■ **EXERCISE PROMPT**
Please return only the lines from the one holding "(10_state.md R34). -/" through the one holding "that is not", exactly as they appear in the records below, both ends included.

■ **DATASET RECORDS**
-- ==== Sys2Proof/Machine/State.lean ====
section
/-! DEFINITION. The machine's state as plain data: every item of the tuple of 10_state.md R41, the diagnostic stream
(R19) and the implementation parameters; the reasons a step can stop; the state after reset (10_state.md R42). -/

namespace Sys2Proof.Machine

/-! ## Names the spec gives to values -/

/-- The six tag kinds of 10_state.md R25. -/
inductive TagKind where
  | raw
  | ptr
  | signed
  | float
  | double
  | arrayPtr
deriving DecidableEq, Repr

/-- The primitive field kinds of 20_memory.md R55, in the order of their codes 0 to 12. -/
inductive PrimKind where
  | bool
  | i8
  | i16
  | i32
  | i64
  | u8
  | u16
  | u32
  | u64
  | f32
  | f64
  | structRef
  | arrayRef
deriving DecidableEq, Repr

/-- The four run states of 10_state.md R33. -/
inductive Status where
  | idle
  | running
  | halted
  | runtimeError
deriving DecidableEq, Repr

/-- The causes of a runtime error, codes 1 to 19 in order (60_exceptions.md R164). -/
inductive Cause where
  | illegalOpcode
  | ipOutOfRange
  | jumpOutOfRange
  | notAPointer
  | notAnArray
  | arrayIndexOutOfBounds
  | addressOutOfRange
  | unknownType
  | unknownField
  | invalidArraySpan
  | outOfMemory
  | stackOverflow
  | stackUnderflow
  | stackFrameOutOfBounds
  | badFrame
  | divideByZero
  | allocWrongLevel
  | allocAddressOutOfNode
  | allocInvalidFree
deriving DecidableEq, Repr

/-- The record kinds of the output stream (10_state.md R18). -/
inductive OutKind where
  | signed
  | unsigned
  | float
  | double
deriving DecidableEq, Repr

/-- What the result port presents after a run (10_state.md R17(f)). -/
inductive RunResult where
  | ok
  | runtimeError
deriving DecidableEq, Repr

/-! ## Records the state holds -/

/-- One record `Out(kind, bits)` of the output stream (10_state.md R18). -/
structure OutRecord where
  kind : OutKind
  bits : Cell64
deriving DecidableEq, Repr

/-- One record `Err(cause, fault_ip, line)` of the diagnostic stream (10_state.md R19). -/
structure ErrRecord where
  cause   : BitVec 8
  faultIp : Index
  line    : Cell64
deriving DecidableEq, Repr

/-- One run `(line_j, count_j)` of the line table (10_state.md R21). The line is a signed 64-bit number, as
`FAULT_LINE` is. DEDUCED, log 10. -/
structure LineRun where
  line  : Cell64
  count : Nat
deriving DecidableEq, Repr

/-- One field of a type: name, primitive kind, byte offset below 2^32 (20_memory.md R54,
log 12). -/
structure FieldMeta where
  name   : String
  kind   : PrimKind
  offset : BitVec 32
deriving DecidableEq, Repr

/-- One entry of the metadata table: the fields of a type in declaration order (20_memory.md R54). -/
structure TypeMeta where
  fields : List FieldMeta
deriving DecidableEq, Repr

/-- One slot of the value stack: a value and its tag (10_state.md R34). -/
structure Slot where
  val : Cell64
  tag : Tag
deriving DecidableEq, Repr

/-- The bytes of the heap slab that have been written, as address and byte, addresses strictly rising. An address
that is not listed has never been written and holds its `SLAB_INIT` byte (20_memory.md R51, log 2). -/
structure Memory where
  cells : List Host.Cell
deriving DecidableEq, Repr

/-- An allocation node (20_memory.md R57). A leaf has `isSplit = 0`, a reference count that is 0 (free) or 1
(allocated) and no children; a split node has `isSplit = 1`, reference count 0 and both children. -/
inductive Node where
  | leaf (e addr : Nat) (allocated : Bool)
  | split (e addr : Nat) (left right : Node)
deriving DecidableEq, Repr

/-! ## The state -/

/-- The machine's state (10_state.md R41). -/
structure State where
  /-- The implementation parameters (00_scope.md R7). The MODEL's own field: nothing changes it (log 1). -/
  cfg          : Config
  /-- Code memory; its length is `CODE_SIZE` (10_state.md R20). -/
  code         : List Word
  /-- The line table (10_state.md R21). -/
  lineTable    : List LineRun
  /-- The type-metadata table; its length is `NUM_TYPES` (20_memory.md R54). -/
  metadata     : List TypeMeta
  /-- The instruction pointer (10_state.md R32). -/
  ip           : Index
  /-- `x[0..255]` (10_state.md R22). -/
  regs         : Vector Cell64 256
  /-- `tag[0..255]` (10_state.md R22, R24). -/
  tags         : Vector Tag 256
  /-- The comparison flag (10_state.md R31). -/
  flag         : Bool
  /-- The value stack, bottom first; its length is `S.size` (10_state.md R34, log 9). -/
  stack        : List Slot
  /-- The pointer-slot index `P`, strictly rising (10_state.md R35). -/
  pointerSlots : List Nat
  /-- The heap slab (10_state.md R40, 20_memory.md R44). -/
  slab         : Memory
  /-- The allocator tree (20_memory.md R57). -/
  tree         : Node
  /-- The number of records in the free-node pool (20_memory.md R59, log 7). -/
  pool         : Nat
  /-- `STATUS` (10_state.md R33). -/
  status       : Status
  /-- `CAUSE` (10_state.md R33). -/
  cause        : BitVec 8
  /-- `FAULT_IP` (10_state.md R33). -/
  faultIp      : Index
  /-- `FAULT_LINE`, signed (10_state.md R33). -/
  faultLine    : Cell64
  /-- The output stream, oldest record first (10_state.md R18). -/
  out          : List OutRecord
  /-- The diagnostic stream, oldest record first (10_state.md R19). -/
  diag         : List ErrRecord
deriving DecidableEq, Repr

/-- Why the model stops a step. A runtime error of the block is no such stop: it is a next state
(60_exceptions.md R167). -/
inductive Fault where
  /-- Raised by ALLOC and ALLOC_ARRAY when a split finds fewer than two records in the free-node pool, which
  20_memory.md R59 says never happens and the allocator invariant R58 (d), (e) rules out (log 7). Safe: the model
  stops where the spec gives no effect. -/
  | nodePoolEmpty
deriving DecidableEq, Repr

/-- Why the model gives no next state for a request. -/
inductive Refusal where
  /-- Raised by the arm of an instruction that has no meaning yet. Safe: the model stops. No arm raises it now. -/
  | notModelled (mnemonic : String)
  /-- Raised by a host load or start while `STATUS = RUNNING`; the request changes nothing
  (70_reset_and_hazards.md R182). Safe: the spec says so. -/
  | portBusy
  /-- Raised by a host load that exceeds what its port can hold: more than `CODE_CAP` words (10_state.md R17(a)), or
  more than 2^32 types (00_scope.md R7). Safe: the model stops (log 11). -/
  | loadTooLarge
deriving DecidableEq, Repr

/-- `NO_LINE`, −1 in 64 bits (10_state.md R21). -/
def noLine : Cell64 := BitVec.allOnes 64

/-- The state right after reset of a block with the given parameters (10_state.md R42, 70_reset_and_hazards.md
R176). Code, line table and metadata, which the spec leaves unspecified, are empty: DESIGN CHOICE, log 4; so are the
two streams: DESIGN CHOICE, log 15. -/
def State.resetWith (cfg : Config) : State where
  cfg          := cfg
  code         := []
  lineTable    := []
  metadata     := []
  ip           := 0
  regs         := Vector.replicate 256 0
  tags         := Vector.replicate 256 0
  flag         := false
  stack        := []
  pointerSlots := []
  slab         := { cells := [] }
  tree         := .leaf cfg.slabExp cfg.slabBase false
  pool         := cfg.nodeCap - 1
  status       := .idle
  cause        := 0
  faultIp      := 0
  faultLine    := noLine
  out          := []
  diag         := []

/-- The state right after reset, with the default parameters (10_state.md R42, log 1). -/
def State.reset : State := State.resetWith Config.default

end Sys2Proof.Machine
end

■ **EXERCISE RESPONSE**
/-- One slot of the value stack: a value and its tag (10_state.md R34). -/
structure Slot where
  val : Cell64
  tag : Tag
deriving DecidableEq, Repr

/-- The bytes of the heap slab that have been written, as address and byte, addresses strictly rising. An address
that is not listed has never been written and holds its `SLAB_INIT` byte (20_memory.md R51, log 2). -/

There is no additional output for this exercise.